Task requirements =
What is needed is an exact copy of the entries below, from the line that contains "def State.runOf (s" through the final line, both included, and nothing else.

[Stored items]

::::

/-- Whether a step has written elements [a, b) of its destination. -/
def Run.wrote (r : Run) (b : PlanBody) (i lo hi : Nat) : Bool :=
  match b.steps[i]? with
  | none => true
  | some y =>
    if y.op = 2 then (elemUnits (b.fmtOf y.dstSpace) y.len lo hi).all (fun u => (Tbl.get [] r.met i).contains u)
    else if y.op = 4 then (elemUnits (b.fmtOf y.srcSpace) y.len lo hi).all (fun u => (Tbl.get [] r.written i).contains u)
    else if y.op = 3 then
      (List.range' (lo / passElems) ((hi + passElems - 1) / passElems - lo / passElems)).all (fun p => (Tbl.get [] r.written i).contains p)
    else r.done.contains i

/-- The units of a SEND or COPY that its source holds already: with STREAM, those its AFTER_A has written (R345). -/
def Run.present (r : Run) (b : PlanBody) (i : Nat) (x : PStep) : Nat :=
  let total := r.bytesOf b i x
  let n := unitsOf total
  if x.stream then
    let f := b.fmtOf x.srcSpace
    let base := ((b.steps[x.afterA]?).map (·.dstOff)).getD 0
    (firstIdx (fun u => !(byteElems f x.len (4096 * u) (min total (4096 * (u + 1)))).all
      (fun e => r.wrote b x.afterA (x.srcOff - base + e.1) (x.srcOff - base + e.2))) n 0).getD n
  else n

/-- The units the latest READY lets a SEND start (R346). -/
def Plan.window (x : Plan) (r : Run) (i : Nat) (st : PStep) : Nat :=
  let total := r.bytesOf x.body i st
  if st.op = 6 ∧ st.peer = x.body.self then unitsOf total
  else
    match (x.readys.filter (fun e => e.1 == x.inv && e.2.1 == i)).map (fun e => e.2.2) |>.max? with
    | none => 0
    | some e => if total ≤ e then unitsOf total else e / 4096

/-- The window a RECV grants (R346): the whole transfer, or for STREAM the end of what pass p reads, up to a whole packet. (log entry 63) -/
def PlanBody.grant (b : PlanBody) (r : Run) (i : Nat) (x : PStep) (p : Nat) : Nat :=
  let total := r.bytesOf b i x
  if x.toStream then
    let f := b.ctl.inFmt
    let e := min x.len (passElems * (p + 1))
    let last := if isMx f then elBytes f x.len + ceilDiv e 32 else elBytes f e
    min total (4096 * ceilDiv last 4096)
  else total

/-! ### Changing an invocation -/

def State.modRun (s : State) (k : Nat) (f : Run → Run) : State := s.modPlan k (fun x => { x with run := x.run.map f })

/-- The plan in slot k and its invocation in progress. -/
def State.runOf (s : State) (k : Nat) : Option (Plan × Run) :=
  match s.plan k with
  | some x => match x.run with
    | some r => if r.ended then none else some (x, r)
    | none => none
  | none => none

/-- The same, if it still is invocation uid of the model's numbering. -/
def State.runOfUid (s : State) (k uid : Nat) : Option (Plan × Run) := (s.runOf k).filter (fun p => p.2.uid == uid)

/-- A record number that no descriptor has, for messages of no descriptor. -/
def noRec : Nat := 2 ^ 64

/-! ### Collective messages (R348, R349) -/

/-- Make and begin a collective message: words 1, 3, 4 and 6, and its bytes. -/
def State.sendCol (s : State) (k : Nat) (x : Plan) (step dst : Nat) (ctl : List Word) (data : List Byte) (off : Nat) : State :=
  let node := x.body.nodes.getD dst 0
  let m := { Msg.make noRec 0 x.part (s.part x.part).gen MsgKind.col node data.length 12 (s.verTo node) false with
    data := data, ctl := ctl, plan := k, step := step, off := off }
  let y := s.addMsg m
  y.2.tryBegin y.1

/-- Word 1 and word 3 of a COL_DATA header. -/
def colW1 (x : Plan) (gen step : Nat) : Word := word (x.body.id % 2 ^ 32 * 2 ^ 32 + gen % 2 ^ 16 * 2 ^ 16 + step % 2 ^ 16)
def colW3 (x : Plan) (route ckind cause : Nat) : Word :=
  word (x.inv % 2 ^ 32 * 2 ^ 32 + x.body.self % 2 ^ 12 * 2 ^ 20 + route % 2 ^ 12 * 2 ^ 8 + ckind * 16 + cause % 16)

::::

Completed exercise =
def State.runOf (s : State) (k : Nat) : Option (Plan × Run) :=
  match s.plan k with
  | some x => match x.run with
    | some r => if r.ended then none else some (x, r)
    | none => none
  | none => none

/-- The same, if it still is invocation uid of the model's numbering. -/
def State.runOfUid (s : State) (k uid : Nat) : Option (Plan × Run) := (s.runOf k).filter (fun p => p.2.uid == uid)

/-- A record number that no descriptor has, for messages of no descriptor. -/
def noRec : Nat := 2 ^ 64

/-! ### Collective messages (R348, R349) -/

/-- Make and begin a collective message: words 1, 3, 4 and 6, and its bytes. -/
def State.sendCol (s : State) (k : Nat) (x : Plan) (step dst : Nat) (ctl : List Word) (data : List Byte) (off : Nat) : State :=
  let node := x.body.nodes.getD dst 0
  let m := { Msg.make noRec 0 x.part (s.part x.part).gen MsgKind.col node data.length 12 (s.verTo node) false with
    data := data, ctl := ctl, plan := k, step := step, off := off }
  let y := s.addMsg m
  y.2.tryBegin y.1

/-- Word 1 and word 3 of a COL_DATA header. -/
def colW1 (x : Plan) (gen step : Nat) : Word := word (x.body.id % 2 ^ 32 * 2 ^ 32 + gen % 2 ^ 16 * 2 ^ 16 + step % 2 ^ 16)
def colW3 (x : Plan) (route ckind cause : Nat) : Word :=
  word (x.inv % 2 ^ 32 * 2 ^ 32 + x.body.self % 2 ^ 12 * 2 ^ 20 + route % 2 ^ 12 * 2 ^ 8 + ckind * 16 + cause % 16)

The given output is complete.